Thursday, April 26, 2012

A Tale of Two Lunches

There are good days and there are bad days as a mother.

There are days when I feel like I could be on the cover of Chatelaine magazine with my healthy, glowing, well-groomed children beaming beside me with "Mother of the Year" written underneath. Then there are the days when I feel certain I will one day be a guest on the Maury Povich show with my adult children toothless, unemployed and bitter, accusing me of ruining all of their lives.
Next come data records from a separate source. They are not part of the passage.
theorem writeTel_within : ∀ a0 a1 a2 a3 (s : State), Within 14931460094 s (writeTel a0 a1 a2 a3 s) := by
  intro a0 a1 a2 a3 s
  unfold writeTel
  repeat' first
    | with_reducible exact Within.refl _ _
    | assumption
    | ((with_reducible apply execHealthUnpin_next); rfl)
    | ((with_reducible apply execIsolationRelease_next); rfl)
    | ((with_reducible apply execHealthPin_next); rfl)
    | ((with_reducible apply writeSnapCtrl_step); rfl)
    | ((with_reducible apply execUcodeUpdate_next); rfl)
    | ((with_reducible apply State.store_step); rfl)
    | ((with_reducible apply execHealthRead_next); rfl)
    | ((with_reducible apply execQueueHwmClear_next); rfl)
    | (with_reducible apply State.after_step)
    | ((with_reducible apply Within.stepEach); intro _ _)
    | split
    | extract_lets
    | with_reducible intro _
    | with_reducible show Within _ _ (ite _ _ _)
    | ((with_reducible show Within _ _ (id _)); exact Within.refl _ _)
    | dsimp +zetaDelta only

theorem writeTel_step {a0 : _} {a1 : _} {a2 : _} {a3 : _} {m : Nat} {r s : State} (c : 14931460094 &&& m = 14931460094) (h : Within m r s) :
    Within m r (writeTel a0 a1 a2 a3 s) := Within.step (writeTel_within a0 a1 a2 a3 s) c h

theorem writeEngCtrl_within : ∀ a0 a1 a2 (s : State), Within 940761110 s (writeEngCtrl a0 a1 a2 s) := by
  intro a0 a1 a2 s
  unfold writeEngCtrl
  repeat' first
    | with_reducible exact Within.refl _ _
    | assumption
    | ((with_reducible apply execEngineParkRequest_next); rfl)
    | ((with_reducible apply State.shedFiller_step); rfl)
    | ((with_reducible apply State.setF_step); rfl)
    | ((with_reducible apply execEngineUnpark_next); rfl)
    | ((with_reducible apply execEngineResume_next); rfl)
    | ((with_reducible apply execEngineOfflineRequest_next); rfl)
    | (with_reducible apply State.after_step)
    | ((with_reducible apply Within.stepEach); intro _ _)
    | split
    | extract_lets
    | with_reducible intro _
    | with_reducible show Within _ _ (ite _ _ _)
    | ((with_reducible show Within _ _ (id _)); exact Within.refl _ _)
    | dsimp +zetaDelta only

theorem writeEngCtrl_step {a0 : _} {a1 : _} {a2 : _} {m : Nat} {r s : State} (c : 940761110 &&& m = 940761110) (h : Within m r s) :
    Within m r (writeEngCtrl a0 a1 a2 s) := Within.step (writeEngCtrl_within a0 a1 a2 s) c h

theorem writePal_within : ∀ a0 a1 a2 a3 (s : State), Within 940761110 s (writePal a0 a1 a2 a3 s) := by
  intro a0 a1 a2 a3 s
  unfold writePal
  repeat' first
    | with_reducible exact Within.refl _ _
    | assumption
    | ((with_reducible apply execRingWrite_next); rfl)
    | ((with_reducible apply writeEngCtrl_step); rfl)
    | ((with_reducible apply execRingStatusRead_next); rfl)
    | ((with_reducible apply execLaneRetireWrite_next); rfl)
    | ((with_reducible apply State.store_step); rfl)
    | ((with_reducible apply execRingRead_next); rfl)
    | (with_reducible apply State.after_step)
    | ((with_reducible apply Within.stepEach); intro _ _)
    | split
    | extract_lets
    | with_reducible intro _
    | with_reducible show Within _ _ (ite _ _ _)
    | ((with_reducible show Within _ _ (id _)); exact Within.refl _ _)
    | dsimp +zetaDelta only

theorem writePal_step {a0 : _} {a1 : _} {a2 : _} {a3 : _} {m : Nat} {r s : State} (c : 940761110 &&& m = 940761110) (h : Within m r s) :
    Within m r (writePal a0 a1 a2 a3 s) := Within.step (writePal_within a0 a1 a2 a3 s) c h

theorem writeReg_within : ∀ a0 a1 a2 a3 (s : State), Within 14998831103 s (writeReg a0 a1 a2 a3 s) := by
  intro a0 a1 a2 a3 s
  unfold writeReg
  repeat' first
    | with_reducible exact Within.refl _ _
    | assumption
    | ((with_reducible apply writeMem_step); rfl)
    | ((with_reducible apply writeOpt_step); rfl)
    | ((with_reducible apply writeHub_step); rfl)
    | ((with_reducible apply writeGlb_step); rfl)
    | ((with_reducible apply writeBuf_step); rfl)
    | ((with_reducible apply writeMct_step); rfl)
    | ((with_reducible apply writePl_step); rfl)
    | ((with_reducible apply writeTel_step); rfl)
    | ((with_reducible apply writePal_step); rfl)
    | (with_reducible apply State.after_step)
    | ((with_reducible apply Within.stepEach); intro _ _)
    | split
    | extract_lets
    | with_reducible intro _
    | with_reducible show Within _ _ (ite _ _ _)
    | ((with_reducible show Within _ _ (id _)); exact Within.refl _ _)
    | dsimp +zetaDelta only

theorem writeReg_step {a0 : _} {a1 : _} {a2 : _} {a3 : _} {m : Nat} {r s : State} (c : 14998831103 &&& m = 14998831103) (h : Within m r s) :
    Within m r (writeReg a0 a1 a2 a3 s) := Within.step (writeReg_within a0 a1 a2 a3 s) c h


/-! ## Machine/Flags.lean -/

theorem State.readAccess_within : ∀ (s : State) a1 a2, Within 5234491396 s (State.readAccess s a1 a2) := by
  intro s a1 a2
  unfold State.readAccess
  repeat' first
    | with_reducible exact Within.refl _ _
    | assumption
    | ((with_reducible apply State.accessEvent_step); rfl)
    | ((with_reducible apply State.emit_step); rfl)
    | ((with_reducible apply Within.stepEach); intro _ _)
    | split
    | extract_lets
    | with_reducible intro _
    | with_reducible show Within _ _ (ite _ _ _)
    | ((with_reducible show Within _ _ (id _)); exact Within.refl _ _)
    | dsimp +zetaDelta only

theorem State.readAccess_step {a1 : _} {a2 : _} {m : Nat} {r s : State} (c : 5234491396 &&& m = 5234491396) (h : Within m r s) :
    Within m r (State.readAccess s a1 a2) := Within.step (State.readAccess_within s a1 a2) c h

theorem State.writeAccess_within : ∀ (s : State) a1 a2 a3, Within 14998831103 s (State.writeAccess s a1 a2 a3) := by
  intro s a1 a2 a3
  unfold State.writeAccess
  repeat' first
    | with_reducible exact Within.refl _ _
    | assumption
    | ((with_reducible apply writeReg_step); rfl)
    | ((with_reducible apply State.accessEvent_step); rfl)
    | ((with_reducible apply Within.stepEach); intro _ _)
    | split
    | extract_lets
    | with_reducible intro _
    | with_reducible show Within _ _ (ite _ _ _)
    | ((with_reducible show Within _ _ (id _)); exact Within.refl _ _)
    | dsimp +zetaDelta only

theorem State.writeAccess_step {a1 : _} {a2 : _} {a3 : _} {m : Nat} {r s : State} (c : 14998831103 &&& m = 14998831103) (h : Within m r s) :
    Within m r (State.writeAccess s a1 a2 a3) := Within.step (State.writeAccess_within s a1 a2 a3) c h

theorem execRegisterWrite_within : ∀ a0 a1 a2 (s : State), WithinNext 14998831103 s (execRegisterWrite a0 a1 a2 s) := by
  intro a0 a1 a2 s
  unfold execRegisterWrite
  repeat' first
    | with_reducible exact Within.refl _ _
    | assumption
    | ((with_reducible apply State.writeAccess_step); rfl)
    | ((with_reducible apply State.readAccess_step); rfl)
    | with_reducible apply WithinNext.ok
    | exact WithinNext.fault _
    | ((with_reducible apply Within.stepEach); intro _ _)
    | split
    | extract_lets
    | with_reducible intro _
    | with_reducible show Within _ _ (ite _ _ _)
    | ((with_reducible show Within _ _ (id _)); exact Within.refl _ _)
    | dsimp +zetaDelta only

theorem execRegisterWrite_next {a0 : _} {a1 : _} {a2 : _} {m : Nat} {s : State} (c : 14998831103 &&& m = 14998831103) :
    WithinNext m s (execRegisterWrite a0 a1 a2 s) := WithinNext.mono (execRegisterWrite_within a0 a1 a2 s) c


/-! ## Machine/Idle.lean -/

theorem idle_within : ∀ (s : State), Within 7549747205 s (idle s) := by
  intro s
  unfold idle
  repeat' first
    | with_reducible exact Within.refl _ _
    | assumption
    | ((with_reducible apply State.alertStep_step); rfl)
    | ((with_reducible apply State.attribute_step); rfl)
    | ((with_reducible apply Within.stepEach); intro _ _)
    | split
    | extract_lets
    | ((fail_if_success with_reducible apply Within.upd_pending); (with_reducible apply Within.upd_clk); rfl)
    | with_reducible intro _
    | with_reducible show Within _ _ (ite _ _ _)
    | ((with_reducible show Within _ _ (id _)); exact Within.refl _ _)
    | dsimp +zetaDelta only
    | ((fail_if_success with_reducible apply Within.upd_pending); (with_reducible apply Within.upd_clk); rfl)

theorem idle_step  {m : Nat} {r s : State} (c : 7549747205 &&& m = 7549747205) (h : Within m r s) :
    Within m r (idle s) := Within.step (idle_within s) c h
Most days are in the no-man's land in between. I can watch Finny extend a compassionate arm to a classmate and pat myself on the back...and then two seconds later, grit my teeth as she yells at me from across a crowded playground to "get me something to eat before I starve to death". No please, no question words, no tenderness. Just bossing around the lazy, incompetent servant.

One single thing serves as a barometer of my daily successes and failures as a parent: the school lunch.

Some days, my children head off to school with balanced, nutritious and tasty meals lovingly prepared by my own hands. Those are the days (usually right after grocery shopping day) when the almond butter is organic and the whole wheat buns from Whole Foods were warmed up in the oven that morning. I pack the muffins I baked the afternoon before and they have flax seed in them. The unsweetened applesauce with cute, clean spoon from Daiso and a note from me wishing them the best sort of day. Every delectable element is in a reusable container, smug and planet-friendly. When I am done making their lunches, safely tucked into their bags (which contain completed homework and signed permission slips), the kitchen is tidy and my homemade latte is steaming beside the stove with the perfect sprinkle of cinnamon on top.

There are other days. Days when I am up only twenty minutes before we should be out the door to school. The pantry is bare. I separate the Ritz cracker crumbs into three ziploc bags. I throw in gummies. They are fruit shaped...so that must be healthy. I send the granola bars that are basically just chocolate bars (and nasty ones at that) in shiny foil wrappers. I toast a four day old bagel that could easy break their teeth. I know full well as I jam all that stuff into their bags that they won't eat any of it (except the gummies and the chocolate...I mean, granola bar). I just need to know that if someone looks in their bags, they have food.

I am the same person. I have the same loving intent in my heart and yet...and yet...I guess John Denver said it best: "Some days are diamonds, some days are stones."